Storm

I walked to the convenient store. More out of boredom than desire. It’s a stormy night with winds so strong I have fears of being swept away.

Serious doubts in my judgement to leave the apartment— but nine thirty on a Saturday night reached a boiling point where the only option was on the other side of my front door.

The rain fell heavy like snow as the walkway light illuminated it against the black sky. The first savage gust of wind hit me at the top of the fourth floor as I stood in the dark. I almost turned back before a guy turned the corner and nearly gave me a heart attack. I muttered “sorry” a Bob of the head and was moving past him down the stairs before I could consider heading back inside. Inertia sent me on my way and I duly obliged.

I drew my hood up and dropped the brim over the edge of my hat as I passed by the first stretch of woods.

All I could think was a figure bursting out of the tree line in a dead sprint. I lowered my hood to welcome the rain. It washed away the thoughts of any phantom sprinters. But I didn’t get comfortable enough to pull it back up until I was at the bottom of the hill a quarter mile away.

Out in front of the hospital a flap snapped in the wind. Drawing my attention to the shadows it flew in.

All my fears manifested in the clank of the metal ties and rope as they slammed against the flagpole.

It’s terrifying how storms can strip you of your age. They toss you back to childhood with a howling winds.  Something in the air casts longer shadows— making the promise of safety that morning makes a distant thing. All the long seconds on Christmas Eve can’t compare to those spent huddled under a blanket on the fiercest of stormy nights.

A grand haul of two tall boys were the reward of my efforts of slogging it down the hill and back up again. Forty minutes in the storm and only the efforts of former coaching gear kept me sheltered from the worst of the wet.

I’d been in a state of boredom that redeemed itself by the focus it lends. Idle turned cogent as I found myself starting this piece via dictation as I struggled through the storm.

I’ve been struggling lately— feeling adrift as a wash of memories spring up.

The turn of February has always been a dark period in my years. An exquisite teacher, the month of February, a far greater instigator of niche studies than January.

Maybe it’s the catharsis of walking through a shit heap night of weather.
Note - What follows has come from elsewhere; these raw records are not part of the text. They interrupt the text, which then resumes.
-- ==== Sys2Proof/Machine/Flags.lean ====
section
/-! DEFINITION. The flags of CORE, the bits of STATUS (10_state.md R21, R22, R40), and the interrupt output
(60_exceptions.md R133). CORE has no condition codes (10_state.md R40). -/

namespace Sys2Proof.Machine

/-- The number of an error code (60_exceptions.md R128). -/
def ErrorCode.code : ErrorCode → BitVec 4
  | .noError              => 0
  | .illegalCommand       => 1
  | .invalidKeyLength     => 2
  | .invalidBlockSize     => 3
  | .keyNotExpanded       => 4
  | .badRound             => 5
  | .lengthTooLarge       => 6
  | .badCiphertextLength  => 7
  | .emptyAd              => 8
  | .authenticationFailed => 9

/-- STATUS.BUSY: a command or the reset-clear is in progress (10_state.md R21, R36). -/
def State.busy (s : State) : Bool := s.pending != .idle

/-- STATUS.ERR reads as (ERRCODE ≠ 0) at every moment (10_state.md R21, 40_control.md R65). -/
def State.err (s : State) : Bool := s.errCode.code != 0

/-- The STATUS word (10_state.md R21): 31:12 zero, ERRCODE, 7:5 zero, OVR, KEYVALID, ERR, DONE, BUSY. -/
def State.status (s : State) : Word :=
  (0 : BitVec 20) ++ s.errCode.code ++ (0 : BitVec 3) ++ BitVec.ofBool s.ovr ++ BitVec.ofBool s.keyValid ++
    BitVec.ofBool s.err ++ BitVec.ofBool s.done ++ BitVec.ofBool s.busy

/-- A write to STATUS clears DONE where bit 1 is 1 and OVR where bit 4 is 1; all other bits are ignored
(10_state.md R21). -/
def State.writeStatus (v : Word) (s : State) : State :=
  { s with done := s.done && !v.getLsbD 1, ovr := s.ovr && !v.getLsbD 4 }

/-- A write that BUSY = 1 makes CORE ignore sets OVR (10_state.md R42 (d)). -/
def State.setOvr (s : State) : State := { s with ovr := true }

/-- The CTRL word: IRQ_EN in bit 0, the reserved bits read 0 (10_state.md R18). -/
def State.ctrl (s : State) : Word := (0 : BitVec 31) ++ BitVec.ofBool s.irqEn

/-- The CFG word: NK in bits 7:4, NB in bits 3:0, the reserved bits read 0 (10_state.md R19). -/
def State.cfg (s : State) : Word := (0 : BitVec 24) ++ s.nk ++ s.nb

/-- The interrupt output, `CTRL.IRQ_EN AND STATUS.DONE` at every moment (60_exceptions.md R133). -/
def State.irq (s : State) : Bool := s.irqEn && s.done

end Sys2Proof.Machine
end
Maybe it’s this swirling mess of memories that’s slipping one by one from an unseen lacuna.

Or maybe it’s just the physical effort waking my body back up after a sedentary day.

Whatever it is, it’ll pass like the storm. Like all storms. Like all seasons.

And on restless nights when we’d best stayed tucked in blankets and far away from the imaginary monsters that lurk at the edge of our vision, we’ll stroll into the night— just to prove that we can.